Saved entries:
════════════════════

/-- GANG_ROLLBACK (R471, R481): on a passing diagnosis of class 9 or an error under R72, never during a recovery sequence. Without
a completed boundary the contexts concerned fail (R478). -/
def execGangRollback (p : Nat) (s : State) : Host.Outcome State Fault Refusal :=
  match s.part p, if s.mgmt.recov.isEmpty then s.rungFour p else none with
  | some q, some d =>
    let s := (s.consume d).gangStop p
    match s.mgmt.bounds.find? (·.part == p) with
    | some b => .next (s.rollBack p q b)
    | none => .next ((s.failContexts (fun c => decide (c.part = p)) 4 false).gangResume p)
  | _, _ => .next s

/-! ## The end of a recovery (R473 steps 7 to 9, R478) -/

/-- REBUILD_COMPLETE (R473): the shards on logical die `die` are rebuilt, LOST clears, the entry goes live, the gang stops resume and
the census chambers re-execute; after the loss of a memory gateway a boundary is taken (R478). -/
def execRebuildComplete (die : Nat) (s : State) : Host.Outcome State Fault Refusal :=
  match s.mgmt.recov.find? (·.die == die) with
  | none => .next s
  | some r =>
    let rs := s.stripes.filter fun g => g.lost != 0
    let s := rs.foldl (fun s g => (s.rebuildRegion g).clearLost g.rid) s
    let s := (s.setSt die 0).quiesceEvent die
    let s := s.modMgmt fun m => { m with recov := m.recov.filter (·.die != die) }
    let s := r.parts.foldl State.gangResume (s.recovering false)
    let s := r.chambers.foldl (fun s c =>
      if (s.chamber c.1 c.2.1).any fun h => h.isOpen && h.cst != 4 then s.ascend c.1 c.2.1 0x15 5 ⟨c.2.2, 0, 0, 0⟩ else s) s
    .next (if 16 ≤ die then r.parts.foldl State.boundaryStep s else s)

/-! ## Gateways and packages (R477, R478) -/

/-- GATEWAY_LOSS (R478): logical memory gateway `die` is lost: on a passing diagnosis of class 11 the gateway of the same place on the
standby package of lowest PKG takes its number. -/
def execGatewayLoss (die : Nat) (s : State) : Host.Outcome State Fault Refusal :=
  match if 16 ≤ die ∧ die < 20 ∧ s.mayRecover die then s.diagnosisFor 11 die else none with
  | none => .next s
  | some d =>
    let parts := s.partsOf die
    let s := ((s.consume d).recovering true).fence die
    let there (a : Nat) : Bool := decide (addrPkg a = s.mgmt.domain.pkg.toNat ∧ addrDie a = die)
    let s := s.modMgmt fun m => { m with bounds := m.bounds.filter fun b => !parts.contains b.part }
    let s := s.modHomes fun h => { h with undo := h.undo.filter fun u => !there (128 * u.line) }
    match s.mgmt.domain.standby with
    | q :: l =>
      let low := l.foldl Nat.min q
      let phys := bits (s.mapEntry die) 0 5
      let s := s.failContexts (fun c => s.hasFrame c there) 6 false
      let s := s.replaceDie die (0xE0000000#32 ||| (BitVec.ofNat 32 (low % 1024) <<< 5) ||| phys.setWidth 32)
      .next (s.modMgmt fun m => { m with recov := [⟨die, parts, []⟩] })
    | [] =>
      let s := s.failContexts (fun c => s.hasFrame c there || s.hasShard c there) 6 false
      .next ((parts.foldl State.gangResume (s.clearDie die)).recovering false)

/-- PACKAGE_LOSS (R477): the domain has found package `pkg` lost: the standby package of lowest PKG takes its number, code groups
across packages are rebuilt, and the contexts with uncoded frames there fail; without a standby package, all that have any. -/
def execPackageLoss (pkg : Nat) (s : State) : Host.Outcome State Fault Refusal :=
  if pkg = s.mgmt.domain.pkg.toNat ∨ s.mgmt.domain.packages ≤ pkg then .next s
  else
    let there (a : Nat) : Bool := decide (addrPkg a = pkg)
    match s.mgmt.domain.standby with
    | q :: l =>
      let low := l.foldl Nat.min q
      let s := s.modMgmt fun m => { m with domain := { m.domain with standby := (q :: l).filter (· != low) } }
      let s := s.failContexts (fun c => s.hasFrame c there) 6 true
      let mark (r : Region) : Region := r.withLost ((List.range 6).foldl (fun b k => if there (r.base k) then setBit b k true else b) r.lost)
      let s : State := { s with stripes := s.stripes.map mark }
      .next ((s.stripes.filter fun r => r.shards.any there).foldl (fun s r => (s.rebuildRegion r).clearLost r.rid) s)
    | [] => .next (s.failContexts (fun c => s.hasFrame c there || s.hasShard c there) 6 true)

end Sys2Proof.Machine
end

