-- ==== Sys2Proof/Machine/Control.lean ====
section
/-! DEFINITION. Branches and jumps (R161 to R163), and their 16-bit forms (R108). -/

namespace Sys2Proof.Machine

/-- The branch retires and the sequencer goes to `target`; the fetch there checks the target (R98, R163, R173). -/
def State.jump (s : State) (target : Word) : State := s.retire.setPc target

/-- A conditional branch (R161): the offset counts from the branch's own address. -/
def State.branch (s : State) (f : Form) (c : Cond) (a b : Reg) (off : Word) : Host.Outcome State Fault Refusal :=
  run f s do
    let x ← s.src a
    let y ← s.src b
    return if c.holds x y then s.jump (s.pc + off) else s.next f.len

/-- A jump through a register (R163). -/
def State.jumpReg (s : State) (f : Form) (a : Reg) (off : Word) : Host.Outcome State Fault Refusal :=
  run f s do
    let x ← s.src a
    return s.jump (x + off)

/-- BEQ (R161). -/
def execBeq (a b : Reg) (o : BitVec 11) (s : State) : Host.Outcome State Fault Refusal := s.branch .base .eq a b (off12 o)
/-- BNE (R161). -/
def execBne (a b : Reg) (o : BitVec 11) (s : State) : Host.Outcome State Fault Refusal := s.branch .base .ne a b (off12 o)
/-- BLT (R161). -/
def execBlt (a b : Reg) (o : BitVec 11) (s : State) : Host.Outcome State Fault Refusal := s.branch .base .lt a b (off12 o)
/-- BGE (R161). -/
def execBge (a b : Reg) (o : BitVec 11) (s : State) : Host.Outcome State Fault Refusal := s.branch .base .ge a b (off12 o)
/-- BLTU (R161). -/
def execBltu (a b : Reg) (o : BitVec 11) (s : State) : Host.Outcome State Fault Refusal :=
  s.branch .base .ltu a b (off12 o)
/-- BGEU (R161). -/
def execBgeu (a b : Reg) (o : BitVec 11) (s : State) : Host.Outcome State Fault Refusal :=
  s.branch .base .geu a b (off12 o)
/-- BEQ_16 (R108): `beq ga, g0`. -/
def execBeq16 (a : Reg) (o : BitVec 6) (s : State) : Host.Outcome State Fault Refusal := s.branch .short .eq a 0 (off7 o)
/-- BNE_16 (R108): `bne ga, g0`. -/
def execBne16 (a : Reg) (o : BitVec 6) (s : State) : Host.Outcome State Fault Refusal := s.branch .short .ne a 0 (off7 o)

/-- JAL (R162): g[d] := pc + 4, then the jump. -/
def execJal (d : Reg) (o : BitVec 19) (s : State) : Host.Outcome State Fault Refusal :=
  run .base s do
    s.dst d
    return (s.setG d (s.pc + 4)).jump (s.pc + off20 o)
/-- B (R162). -/
def execB (o : BitVec 19) (s : State) : Host.Outcome State Fault Refusal := run .base s (.ok (s.jump (s.pc + off20 o)))
/-- B_16 (R108). -/
def execB16 (o : BitVec 11) (s : State) : Host.Outcome State Fault Refusal := run .short s (.ok (s.jump (s.pc + off12 o)))
/-- JR (R163). -/
def execJr (a : Reg) (i : BitVec 12) (s : State) : Host.Outcome State Fault Refusal := s.jumpReg .base a (imm12 i)
/-- JR_16 (R108): `jr ga`. -/
def execJr16 (a : Reg) (s : State) : Host.Outcome State Fault Refusal := s.jumpReg .short a 0

end Sys2Proof.Machine
end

════════════════════

The records above are to be copied in full, exactly as written.

/-- GANG_ROLLBACK (R471, R481): on a passing diagnosis of class 9 or an error under R72, never during a recovery sequence. Without
a completed boundary the contexts concerned fail (R478). -/
def execGangRollback (p : Nat) (s : State) : Host.Outcome State Fault Refusal :=
  match s.part p, if s.mgmt.recov.isEmpty then s.rungFour p else none with
  | some q, some d =>
    let s := (s.consume d).gangStop p
    match s.mgmt.bounds.find? (·.part == p) with
    | some b => .next (s.rollBack p q b)
    | none => .next ((s.failContexts (fun c => decide (c.part = p)) 4 false).gangResume p)
  | _, _ => .next s

/-! ## The end of a recovery (R473 steps 7 to 9, R478) -/

/-- REBUILD_COMPLETE (R473): the shards on logical die `die` are rebuilt, LOST clears, the entry goes live, the gang stops resume and
the census chambers re-execute; after the loss of a memory gateway a boundary is taken (R478). -/
def execRebuildComplete (die : Nat) (s : State) : Host.Outcome State Fault Refusal :=
  match s.mgmt.recov.find? (·.die == die) with
  | none => .next s
  | some r =>
    let rs := s.stripes.filter fun g => g.lost != 0
    let s := rs.foldl (fun s g => (s.rebuildRegion g).clearLost g.rid) s
    let s := (s.setSt die 0).quiesceEvent die
    let s := s.modMgmt fun m => { m with recov := m.recov.filter (·.die != die) }
    let s := r.parts.foldl State.gangResume (s.recovering false)
    let s := r.chambers.foldl (fun s c =>
      if (s.chamber c.1 c.2.1).any fun h => h.isOpen && h.cst != 4 then s.ascend c.1 c.2.1 0x15 5 ⟨c.2.2, 0, 0, 0⟩ else s) s
    .next (if 16 ≤ die then r.parts.foldl State.boundaryStep s else s)

/-! ## Gateways and packages (R477, R478) -/

/-- GATEWAY_LOSS (R478): logical memory gateway `die` is lost: on a passing diagnosis of class 11 the gateway of the same place on the
standby package of lowest PKG takes its number. -/
def execGatewayLoss (die : Nat) (s : State) : Host.Outcome State Fault Refusal :=
  match if 16 ≤ die ∧ die < 20 ∧ s.mayRecover die then s.diagnosisFor 11 die else none with
  | none => .next s
  | some d =>
    let parts := s.partsOf die
    let s := ((s.consume d).recovering true).fence die
    let there (a : Nat) : Bool := decide (addrPkg a = s.mgmt.domain.pkg.toNat ∧ addrDie a = die)
    let s := s.modMgmt fun m => { m with bounds := m.bounds.filter fun b => !parts.contains b.part }
    let s := s.modHomes fun h => { h with undo := h.undo.filter fun u => !there (128 * u.line) }
    match s.mgmt.domain.standby with
    | q :: l =>
      let low := l.foldl Nat.min q
      let phys := bits (s.mapEntry die) 0 5
      let s := s.failContexts (fun c => s.hasFrame c there) 6 false
      let s := s.replaceDie die (0xE0000000#32 ||| (BitVec.ofNat 32 (low % 1024) <<< 5) ||| phys.setWidth 32)
      .next (s.modMgmt fun m => { m with recov := [⟨die, parts, []⟩] })
    | [] =>
      let s := s.failContexts (fun c => s.hasFrame c there || s.hasShard c there) 6 false
      .next ((parts.foldl State.gangResume (s.clearDie die)).recovering false)

/-- PACKAGE_LOSS (R477): the domain has found package `pkg` lost: the standby package of lowest PKG takes its number, code groups
across packages are rebuilt, and the contexts with uncoded frames there fail; without a standby package, all that have any. -/
def execPackageLoss (pkg : Nat) (s : State) : Host.Outcome State Fault Refusal :=
  if pkg = s.mgmt.domain.pkg.toNat ∨ s.mgmt.domain.packages ≤ pkg then .next s
  else
    let there (a : Nat) : Bool := decide (addrPkg a = pkg)
    match s.mgmt.domain.standby with
    | q :: l =>
      let low := l.foldl Nat.min q
      let s := s.modMgmt fun m => { m with domain := { m.domain with standby := (q :: l).filter (· != low) } }
      let s := s.failContexts (fun c => s.hasFrame c there) 6 true
      let mark (r : Region) : Region := r.withLost ((List.range 6).foldl (fun b k => if there (r.base k) then setBit b k true else b) r.lost)
      let s : State := { s with stripes := s.stripes.map mark }
      .next ((s.stripes.filter fun r => r.shards.any there).foldl (fun s r => (s.rebuildRegion r).clearLost r.rid) s)
    | [] => .next (s.failContexts (fun c => s.hasFrame c there || s.hasShard c there) 6 true)

end Sys2Proof.Machine
end

-- ==== Sys2Proof/Machine/Control.lean ====
section
/-! DEFINITION. Branches and jumps (R161 to R163), and their 16-bit forms (R108). -/

namespace Sys2Proof.Machine

/-- The branch retires and the sequencer goes to `target`; the fetch there checks the target (R98, R163, R173). -/
def State.jump (s : State) (target : Word) : State := s.retire.setPc target

/-- A conditional branch (R161): the offset counts from the branch's own address. -/
def State.branch (s : State) (f : Form) (c : Cond) (a b : Reg) (off : Word) : Host.Outcome State Fault Refusal :=
  run f s do
    let x ← s.src a
    let y ← s.src b
    return if c.holds x y then s.jump (s.pc + off) else s.next f.len

/-- A jump through a register (R163). -/
def State.jumpReg (s : State) (f : Form) (a : Reg) (off : Word) : Host.Outcome State Fault Refusal :=
  run f s do
    let x ← s.src a
    return s.jump (x + off)

/-- BEQ (R161). -/
def execBeq (a b : Reg) (o : BitVec 11) (s : State) : Host.Outcome State Fault Refusal := s.branch .base .eq a b (off12 o)
/-- BNE (R161). -/
def execBne (a b : Reg) (o : BitVec 11) (s : State) : Host.Outcome State Fault Refusal := s.branch .base .ne a b (off12 o)
/-- BLT (R161). -/
def execBlt (a b : Reg) (o : BitVec 11) (s : State) : Host.Outcome State Fault Refusal := s.branch .base .lt a b (off12 o)
/-- BGE (R161). -/
def execBge (a b : Reg) (o : BitVec 11) (s : State) : Host.Outcome State Fault Refusal := s.branch .base .ge a b (off12 o)
/-- BLTU (R161). -/
def execBltu (a b : Reg) (o : BitVec 11) (s : State) : Host.Outcome State Fault Refusal :=
  s.branch .base .ltu a b (off12 o)
/-- BGEU (R161). -/
def execBgeu (a b : Reg) (o : BitVec 11) (s : State) : Host.Outcome State Fault Refusal :=
  s.branch .base .geu a b (off12 o)
/-- BEQ_16 (R108): `beq ga, g0`. -/
def execBeq16 (a : Reg) (o : BitVec 6) (s : State) : Host.Outcome State Fault Refusal := s.branch .short .eq a 0 (off7 o)
/-- BNE_16 (R108): `bne ga, g0`. -/
def execBne16 (a : Reg) (o : BitVec 6) (s : State) : Host.Outcome State Fault Refusal := s.branch .short .ne a 0 (off7 o)

/-- JAL (R162): g[d] := pc + 4, then the jump. -/
def execJal (d : Reg) (o : BitVec 19) (s : State) : Host.Outcome State Fault Refusal :=
  run .base s do
    s.dst d
    return (s.setG d (s.pc + 4)).jump (s.pc + off20 o)
/-- B (R162). -/
def execB (o : BitVec 19) (s : State) : Host.Outcome State Fault Refusal := run .base s (.ok (s.jump (s.pc + off20 o)))
/-- B_16 (R108). -/
def execB16 (o : BitVec 11) (s : State) : Host.Outcome State Fault Refusal := run .short s (.ok (s.jump (s.pc + off12 o)))
/-- JR (R163). -/
def execJr (a : Reg) (i : BitVec 12) (s : State) : Host.Outcome State Fault Refusal := s.jumpReg .base a (imm12 i)
/-- JR_16 (R108): `jr ga`. -/
def execJr16 (a : Reg) (s : State) : Host.Outcome State Fault Refusal := s.jumpReg .short a 0

end Sys2Proof.Machine
end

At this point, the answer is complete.